Palomid 529 in Patients With Neovascular Age-Related Macular Degeneration

• STUDY EYE INCLUSION CRITERIA:

  1. Participant must have active neovascular AMD in at least one eye (the study eye) as defined by the following criteria:

     • CNV in the setting of AMD resulting in fluid or blood within the macula as determined by clinical examination, OCT or FA.
     • The study eye has not responded to conventional anti-VEGF treatment (defined as the eye that has any persistent intraretinal cyst with a greatest linear dimension of at least 100 microns and/or subretinal fluid pocket with a height of at least 100 microns and/or the presence of any foveal fluid after four serial anti-VEGF intravitreal injections). The fluid state will be determined two weeks (plus or minus two days) after the last injection.
  2. Participant must have reasonably clear media and some fixation to allow for good quality OCT and fundus photography.
  3. Participant must have visual acuity of 20 over 40 or worse in the study eye. Participants who meet all other eligibility criteria and have visual acuity between 20 over 32 and 20 over 40 may be enrolled if their disease is considered vision-threatening as determined by the investigator (i.e., they have persistent fluid under the fovea and are not responding to standard-of-care anti-VEGF treatment).

INCLUSION CRITERIA:

• Participant must be 18 years of age or older.
• Participant must understand and sign the protocol s informed consent document.
• Female participants of childbearing potential must not be pregnant or lactating, must have a negative pregnancy test at screening and must be willing to undergo pregnancy tests throughout the study.
• Women of childbearing potential must agree to use reliable methods of contraception during the study period and for three months following the last injection.

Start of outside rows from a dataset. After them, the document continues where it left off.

/-- A job has been posted into a line (R124, R126): position P holds its record, P has moved on, the note stands and both timers run;
every other position of the ring, every other line and every other position's local state as before. -/
def PostedAt (l : LineId) (x : Position) (note : PostingNote) (s t : State) : Prop :=
  entryAt t l = { withPosition (entryAt s l) (placeOf (entryAt s l).p) x with p := (entryAt s l).p + 1#4 }
  ∧ (∀ l', l' ≠ l → entryAt t l' = entryAt s l')
  ∧ localAt t l (placeOf (entryAt s l).p) = ⟨some note, .running, .running⟩
  ∧ ∀ l' p', l' ≠ l ∨ p' ≠ placeOf (entryAt s l).p → localAt t l' p' = localAt s l' p'

/-- What the EXPEL of a node makes of a line entry (R139, R30): its claimed positions DONE with reason LOST, the node awaited no more,
D advanced; an entry that awaited the node alone is freed. -/
def lostEntry (k : StationId) (e : LineEntry) : LineEntry :=
  if e.state = .free then e
  else if e.state = .closing ∧ setHas e.pendingClear k.val = true ∧ setDel e.pendingClear k.val = 0#8 then LineEntry.zero
  else dAdvance { e with
    positions := tmap (fun x => if x.state = .claimed ∧ x.owner.toNat = k.val then donePosition x x.settledBy .lost else x)
      e.positions
    pendingClear := setDel e.pendingClear k.val }

/-- The cards of a node's claimed positions under a master slot, in all the lines that are not free (R139). -/
def claimedCards (s : State) (k : StationId) (m : SlotId) : Nat :=
  ((s.lines.entries.toList.filter (fun e => e.state != .free)).map (fun e =>
    ((e.positions.toList.filter (fun x =>
      x.state == .claimed && x.owner.toNat == k.val && slotOf? x.master == some m)).map (·.count.toNat)).sum)).sum

/-- What a CLEARED makes of a line entry that awaits others too (R138): the sender's claimed positions DONE with reason CLEARED, the
sender awaited no more. -/
def clearedEntry (src : Node) (e : LineEntry) : LineEntry :=
  { e with
    positions := tmap (fun x => if claimedBy x src then donePosition x x.settledBy .cleared else x) e.positions
    pendingClear := setDel e.pendingClear src.val }

/-- The consumed count that a CLEARED gives for a position: of the first entry that names it, 0 with none (R138). -/
def listedConsumed (entries : List ClearedEntry) (p : PosId) : Nat :=
  match entries.find? (fun c => c.position == byteOf p) with
  | some c => c.consumed.toNat
  | none => 0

Acceptable methods of contraception include hormonal contraception (i.e., birth control pills, injected hormones, dermal patch or vaginal ring), intrauterine device, barrier methods with spermicide (diaphragm with spermicide, condom with spermicide) or surgical sterilization (hysterectomy, tubal ligation or partner with vasectomy).

EXCLUSION CRITERIA:

• Participant is actively receiving another investigational study therapy. Participation in NIH protocol 08-EI-0103, High Speed Indocyanine Green Angiography Findings in Induction Regimen of Intravitreal Ranibizumab Injection for Neovascular Age-Related Macular Degeneration is allowed, if s/he has been enrolled for at least one year, as this is an imaging study providing standard-of-care ranibizumab.
• Participant is unable to comply with study procedures or follow-up visits.
• Participant has evidence of ocular disease other than neovascular AMD in the study eye that may confound the outcome of the study (i.e., diabetic macular edema, myopic choroidal neovascularization or uveitic macular edema).
• Participant has evidence of retinal pigment epithelial detachment (unless subretinal or intraretinal fluid is present)in the study eye.
• Participant received an anti-VEGF injection in the study eye within 12 days prior to enrollment.
• Participant received or has been receiving intraocular steroids in the study eye within four months prior to enrollment.
• Participant received or has been receiving immunosuppressive treatments (i.e., biologic or systemic steroids) within two months prior to enrollment. If the participant was on any systemic immunosuppressive treatment for at least two months prior to enrollment and meets the enrollment criteria of residual fluid after four serial anti-VEGF injections, then s/he is eligible to participate in the study as long as s/he will continue this specific systemic drug regimen for the entire study period.
• Participant is allergic to fluorescein dye or indocyanine green dye.
• Participant is allergic to shellfish or iodine.